● **REQUIREMENT**: Identify each line below that contains the word "insExit", and copy it out.

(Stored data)
= Beginning of Section =

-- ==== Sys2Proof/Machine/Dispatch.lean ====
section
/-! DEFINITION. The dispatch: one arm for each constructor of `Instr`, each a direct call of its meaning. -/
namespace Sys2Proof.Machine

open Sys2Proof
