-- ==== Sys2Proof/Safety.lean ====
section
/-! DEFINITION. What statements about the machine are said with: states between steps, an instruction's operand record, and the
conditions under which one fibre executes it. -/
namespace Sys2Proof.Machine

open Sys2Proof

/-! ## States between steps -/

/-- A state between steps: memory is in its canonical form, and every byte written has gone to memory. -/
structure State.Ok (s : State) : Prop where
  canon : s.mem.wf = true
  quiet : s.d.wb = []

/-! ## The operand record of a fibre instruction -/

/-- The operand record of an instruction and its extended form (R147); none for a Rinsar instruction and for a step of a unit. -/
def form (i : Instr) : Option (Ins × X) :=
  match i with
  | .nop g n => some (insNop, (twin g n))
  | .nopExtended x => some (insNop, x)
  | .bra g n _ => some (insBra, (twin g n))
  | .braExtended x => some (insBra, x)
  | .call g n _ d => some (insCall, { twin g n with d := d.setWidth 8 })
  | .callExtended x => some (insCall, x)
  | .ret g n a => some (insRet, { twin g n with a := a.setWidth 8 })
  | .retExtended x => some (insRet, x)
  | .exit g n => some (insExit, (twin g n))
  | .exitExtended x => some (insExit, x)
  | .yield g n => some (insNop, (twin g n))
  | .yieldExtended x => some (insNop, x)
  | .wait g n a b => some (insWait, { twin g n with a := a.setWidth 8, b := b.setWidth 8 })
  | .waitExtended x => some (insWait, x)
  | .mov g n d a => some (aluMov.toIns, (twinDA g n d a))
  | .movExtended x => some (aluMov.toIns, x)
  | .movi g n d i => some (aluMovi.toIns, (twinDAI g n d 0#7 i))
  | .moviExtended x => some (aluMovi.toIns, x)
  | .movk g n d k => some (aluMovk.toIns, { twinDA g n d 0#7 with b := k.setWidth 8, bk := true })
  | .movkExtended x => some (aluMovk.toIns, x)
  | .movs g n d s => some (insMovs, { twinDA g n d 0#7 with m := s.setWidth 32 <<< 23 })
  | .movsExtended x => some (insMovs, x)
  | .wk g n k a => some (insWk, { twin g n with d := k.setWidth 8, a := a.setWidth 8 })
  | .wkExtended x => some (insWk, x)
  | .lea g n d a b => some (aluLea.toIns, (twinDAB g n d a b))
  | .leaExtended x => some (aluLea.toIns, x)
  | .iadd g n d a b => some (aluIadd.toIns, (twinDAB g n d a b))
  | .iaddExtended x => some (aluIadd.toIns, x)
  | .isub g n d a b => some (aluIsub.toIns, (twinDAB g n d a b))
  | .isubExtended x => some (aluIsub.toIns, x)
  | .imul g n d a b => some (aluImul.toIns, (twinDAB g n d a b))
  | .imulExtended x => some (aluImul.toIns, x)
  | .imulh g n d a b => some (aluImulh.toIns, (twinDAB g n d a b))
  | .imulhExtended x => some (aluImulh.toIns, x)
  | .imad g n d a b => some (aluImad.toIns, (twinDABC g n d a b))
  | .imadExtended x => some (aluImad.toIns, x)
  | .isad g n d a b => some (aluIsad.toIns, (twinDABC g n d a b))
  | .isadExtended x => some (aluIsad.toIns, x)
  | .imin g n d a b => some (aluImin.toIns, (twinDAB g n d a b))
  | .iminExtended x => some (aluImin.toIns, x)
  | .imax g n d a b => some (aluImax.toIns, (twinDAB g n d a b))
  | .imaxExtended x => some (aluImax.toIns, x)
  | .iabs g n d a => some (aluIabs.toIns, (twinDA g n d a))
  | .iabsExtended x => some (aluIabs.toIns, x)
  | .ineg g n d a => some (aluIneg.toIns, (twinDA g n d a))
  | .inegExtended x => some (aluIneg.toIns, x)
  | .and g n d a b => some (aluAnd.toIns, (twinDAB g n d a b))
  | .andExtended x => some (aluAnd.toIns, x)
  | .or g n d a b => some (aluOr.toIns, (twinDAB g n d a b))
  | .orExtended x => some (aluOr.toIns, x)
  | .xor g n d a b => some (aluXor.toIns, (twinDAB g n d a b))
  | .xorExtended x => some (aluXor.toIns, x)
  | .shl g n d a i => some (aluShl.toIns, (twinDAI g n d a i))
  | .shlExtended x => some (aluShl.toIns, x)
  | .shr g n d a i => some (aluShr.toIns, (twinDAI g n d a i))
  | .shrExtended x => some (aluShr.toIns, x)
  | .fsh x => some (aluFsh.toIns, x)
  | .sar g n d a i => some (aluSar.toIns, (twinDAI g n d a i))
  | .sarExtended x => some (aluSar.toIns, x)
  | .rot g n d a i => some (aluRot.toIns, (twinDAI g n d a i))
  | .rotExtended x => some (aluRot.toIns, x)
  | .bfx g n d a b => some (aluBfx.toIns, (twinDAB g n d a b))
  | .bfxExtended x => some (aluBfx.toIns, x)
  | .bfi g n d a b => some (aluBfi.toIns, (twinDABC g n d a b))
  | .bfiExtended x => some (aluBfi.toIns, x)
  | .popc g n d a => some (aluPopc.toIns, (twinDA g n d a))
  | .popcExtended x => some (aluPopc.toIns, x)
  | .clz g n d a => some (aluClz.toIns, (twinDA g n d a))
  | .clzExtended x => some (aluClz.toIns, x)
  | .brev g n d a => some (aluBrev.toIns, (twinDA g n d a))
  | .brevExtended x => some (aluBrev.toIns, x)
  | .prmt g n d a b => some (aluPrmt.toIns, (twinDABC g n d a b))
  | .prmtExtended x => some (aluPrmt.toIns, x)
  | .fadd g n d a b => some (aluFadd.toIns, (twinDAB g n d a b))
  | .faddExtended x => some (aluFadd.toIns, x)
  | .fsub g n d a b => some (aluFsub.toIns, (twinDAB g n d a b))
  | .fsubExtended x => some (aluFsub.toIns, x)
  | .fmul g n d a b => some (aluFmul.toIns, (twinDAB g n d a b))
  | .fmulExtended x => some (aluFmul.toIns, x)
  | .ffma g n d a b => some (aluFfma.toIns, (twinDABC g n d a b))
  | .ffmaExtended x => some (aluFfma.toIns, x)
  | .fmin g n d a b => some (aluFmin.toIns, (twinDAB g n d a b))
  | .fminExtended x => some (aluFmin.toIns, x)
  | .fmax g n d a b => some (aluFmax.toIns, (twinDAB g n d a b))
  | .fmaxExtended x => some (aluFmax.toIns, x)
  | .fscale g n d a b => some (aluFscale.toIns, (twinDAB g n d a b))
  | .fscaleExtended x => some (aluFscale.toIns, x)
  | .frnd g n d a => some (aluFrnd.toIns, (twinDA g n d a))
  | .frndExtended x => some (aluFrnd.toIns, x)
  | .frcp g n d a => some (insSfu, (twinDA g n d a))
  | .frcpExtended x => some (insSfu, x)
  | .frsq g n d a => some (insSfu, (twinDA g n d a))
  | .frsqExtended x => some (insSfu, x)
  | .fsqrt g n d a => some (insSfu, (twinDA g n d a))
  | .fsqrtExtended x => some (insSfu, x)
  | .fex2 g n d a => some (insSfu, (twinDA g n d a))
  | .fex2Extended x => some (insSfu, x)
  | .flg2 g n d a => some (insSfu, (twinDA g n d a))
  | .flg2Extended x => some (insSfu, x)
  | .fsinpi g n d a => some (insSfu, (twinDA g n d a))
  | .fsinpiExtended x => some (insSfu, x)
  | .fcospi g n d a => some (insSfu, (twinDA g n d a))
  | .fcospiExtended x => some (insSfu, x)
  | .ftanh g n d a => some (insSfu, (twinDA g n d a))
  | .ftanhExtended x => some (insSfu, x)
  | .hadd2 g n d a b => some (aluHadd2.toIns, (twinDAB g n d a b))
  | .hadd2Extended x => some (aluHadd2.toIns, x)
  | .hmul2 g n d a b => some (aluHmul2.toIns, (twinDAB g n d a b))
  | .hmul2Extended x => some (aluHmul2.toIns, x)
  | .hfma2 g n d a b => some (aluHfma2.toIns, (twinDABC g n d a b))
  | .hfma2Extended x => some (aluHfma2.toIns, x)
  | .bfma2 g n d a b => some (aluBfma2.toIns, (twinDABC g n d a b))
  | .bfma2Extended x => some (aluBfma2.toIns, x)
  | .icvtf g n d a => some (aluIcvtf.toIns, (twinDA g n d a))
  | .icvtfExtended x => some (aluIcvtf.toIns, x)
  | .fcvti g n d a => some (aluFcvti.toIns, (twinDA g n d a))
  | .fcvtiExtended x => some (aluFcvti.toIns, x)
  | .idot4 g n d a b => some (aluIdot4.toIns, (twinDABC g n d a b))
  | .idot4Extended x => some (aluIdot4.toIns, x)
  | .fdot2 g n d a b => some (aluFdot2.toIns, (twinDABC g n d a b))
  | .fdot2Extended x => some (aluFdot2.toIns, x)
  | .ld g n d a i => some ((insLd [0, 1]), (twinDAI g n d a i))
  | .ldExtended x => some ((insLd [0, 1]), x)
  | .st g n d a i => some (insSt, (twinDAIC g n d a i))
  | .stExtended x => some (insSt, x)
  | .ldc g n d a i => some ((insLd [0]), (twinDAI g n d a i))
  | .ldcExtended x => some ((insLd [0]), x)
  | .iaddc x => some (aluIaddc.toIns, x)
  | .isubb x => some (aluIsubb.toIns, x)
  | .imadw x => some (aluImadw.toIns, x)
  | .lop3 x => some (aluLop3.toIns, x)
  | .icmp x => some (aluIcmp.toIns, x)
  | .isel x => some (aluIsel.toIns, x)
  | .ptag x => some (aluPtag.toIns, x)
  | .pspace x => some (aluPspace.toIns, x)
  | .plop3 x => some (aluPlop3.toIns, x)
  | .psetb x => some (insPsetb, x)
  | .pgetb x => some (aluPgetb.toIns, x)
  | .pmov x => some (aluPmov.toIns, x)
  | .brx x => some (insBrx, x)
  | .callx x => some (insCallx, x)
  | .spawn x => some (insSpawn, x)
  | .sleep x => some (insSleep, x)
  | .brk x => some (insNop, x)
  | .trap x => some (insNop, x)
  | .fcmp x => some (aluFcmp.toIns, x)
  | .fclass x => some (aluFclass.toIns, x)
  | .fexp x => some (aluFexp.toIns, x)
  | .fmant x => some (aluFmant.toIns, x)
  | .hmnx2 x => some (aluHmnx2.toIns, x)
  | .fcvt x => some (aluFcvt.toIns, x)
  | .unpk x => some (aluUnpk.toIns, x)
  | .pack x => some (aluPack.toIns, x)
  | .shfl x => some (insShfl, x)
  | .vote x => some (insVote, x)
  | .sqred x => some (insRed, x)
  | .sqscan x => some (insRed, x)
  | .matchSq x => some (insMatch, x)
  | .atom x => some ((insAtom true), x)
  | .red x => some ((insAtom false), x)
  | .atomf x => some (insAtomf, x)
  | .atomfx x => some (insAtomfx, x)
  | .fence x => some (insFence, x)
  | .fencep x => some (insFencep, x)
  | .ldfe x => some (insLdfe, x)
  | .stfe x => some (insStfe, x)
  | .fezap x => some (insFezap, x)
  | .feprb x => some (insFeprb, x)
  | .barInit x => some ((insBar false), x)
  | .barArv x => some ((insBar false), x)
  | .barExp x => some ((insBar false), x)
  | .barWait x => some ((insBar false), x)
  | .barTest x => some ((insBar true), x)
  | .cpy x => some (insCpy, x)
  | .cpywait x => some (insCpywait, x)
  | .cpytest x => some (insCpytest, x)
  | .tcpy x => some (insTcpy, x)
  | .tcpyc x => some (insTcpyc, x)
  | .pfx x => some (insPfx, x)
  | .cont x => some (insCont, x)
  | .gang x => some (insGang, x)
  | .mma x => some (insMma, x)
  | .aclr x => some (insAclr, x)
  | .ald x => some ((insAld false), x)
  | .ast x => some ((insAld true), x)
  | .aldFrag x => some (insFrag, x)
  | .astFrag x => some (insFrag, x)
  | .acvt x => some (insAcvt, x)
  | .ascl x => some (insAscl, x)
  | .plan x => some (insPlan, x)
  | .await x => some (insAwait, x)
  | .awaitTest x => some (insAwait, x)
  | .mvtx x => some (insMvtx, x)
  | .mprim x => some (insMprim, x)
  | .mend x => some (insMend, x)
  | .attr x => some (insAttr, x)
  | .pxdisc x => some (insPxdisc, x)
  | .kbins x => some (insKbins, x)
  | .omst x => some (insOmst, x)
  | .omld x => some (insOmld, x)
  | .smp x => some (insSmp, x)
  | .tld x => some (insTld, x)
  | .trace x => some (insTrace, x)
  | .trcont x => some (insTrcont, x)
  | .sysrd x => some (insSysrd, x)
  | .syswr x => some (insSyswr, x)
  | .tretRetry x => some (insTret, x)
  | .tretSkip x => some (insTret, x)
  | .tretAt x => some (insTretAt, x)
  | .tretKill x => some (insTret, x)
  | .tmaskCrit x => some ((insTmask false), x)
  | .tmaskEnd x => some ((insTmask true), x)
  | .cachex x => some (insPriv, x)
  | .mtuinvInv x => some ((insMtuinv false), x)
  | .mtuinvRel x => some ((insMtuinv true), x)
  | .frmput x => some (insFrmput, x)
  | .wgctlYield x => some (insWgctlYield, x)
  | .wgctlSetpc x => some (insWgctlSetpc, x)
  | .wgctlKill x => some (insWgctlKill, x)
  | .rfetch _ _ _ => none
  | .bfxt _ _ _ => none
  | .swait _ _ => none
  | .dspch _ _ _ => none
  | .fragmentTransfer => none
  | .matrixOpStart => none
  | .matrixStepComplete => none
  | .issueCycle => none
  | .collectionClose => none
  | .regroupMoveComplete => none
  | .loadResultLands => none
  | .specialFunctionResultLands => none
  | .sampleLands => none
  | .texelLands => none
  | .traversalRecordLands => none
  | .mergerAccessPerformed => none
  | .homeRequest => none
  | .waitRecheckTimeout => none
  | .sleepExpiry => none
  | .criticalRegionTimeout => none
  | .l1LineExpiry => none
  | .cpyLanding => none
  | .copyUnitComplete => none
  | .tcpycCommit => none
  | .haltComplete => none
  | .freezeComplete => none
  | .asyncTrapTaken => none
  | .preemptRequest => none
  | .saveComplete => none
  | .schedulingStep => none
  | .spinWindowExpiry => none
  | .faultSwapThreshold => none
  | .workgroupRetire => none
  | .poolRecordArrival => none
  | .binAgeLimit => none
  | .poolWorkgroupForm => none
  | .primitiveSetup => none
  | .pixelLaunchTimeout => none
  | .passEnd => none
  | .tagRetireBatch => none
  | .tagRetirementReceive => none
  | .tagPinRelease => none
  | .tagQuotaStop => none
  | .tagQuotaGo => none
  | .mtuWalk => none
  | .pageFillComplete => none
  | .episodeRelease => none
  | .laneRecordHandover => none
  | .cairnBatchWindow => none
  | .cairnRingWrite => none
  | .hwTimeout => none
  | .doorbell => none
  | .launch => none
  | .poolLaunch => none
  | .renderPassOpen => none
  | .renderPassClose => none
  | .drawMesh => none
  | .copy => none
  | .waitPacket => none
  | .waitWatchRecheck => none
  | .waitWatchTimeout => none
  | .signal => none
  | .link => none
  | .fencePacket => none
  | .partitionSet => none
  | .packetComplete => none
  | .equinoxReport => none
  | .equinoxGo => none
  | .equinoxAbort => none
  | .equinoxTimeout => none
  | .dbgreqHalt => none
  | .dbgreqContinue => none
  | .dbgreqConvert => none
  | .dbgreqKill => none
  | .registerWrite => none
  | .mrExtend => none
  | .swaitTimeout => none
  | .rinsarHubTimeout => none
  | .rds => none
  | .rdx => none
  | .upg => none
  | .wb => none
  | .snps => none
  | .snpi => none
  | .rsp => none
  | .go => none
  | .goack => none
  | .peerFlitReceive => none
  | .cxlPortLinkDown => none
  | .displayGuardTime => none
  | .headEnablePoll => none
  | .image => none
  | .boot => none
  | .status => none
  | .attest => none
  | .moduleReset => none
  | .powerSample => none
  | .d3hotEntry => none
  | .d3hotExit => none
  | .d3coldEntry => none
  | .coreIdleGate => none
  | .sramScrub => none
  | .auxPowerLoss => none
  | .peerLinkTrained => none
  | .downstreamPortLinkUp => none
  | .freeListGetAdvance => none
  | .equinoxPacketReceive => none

= End of Section =

● **OUTPUT**:
  | .exit g n => some (insExit, (twin g n))
  | .exitExtended x => some (insExit, x)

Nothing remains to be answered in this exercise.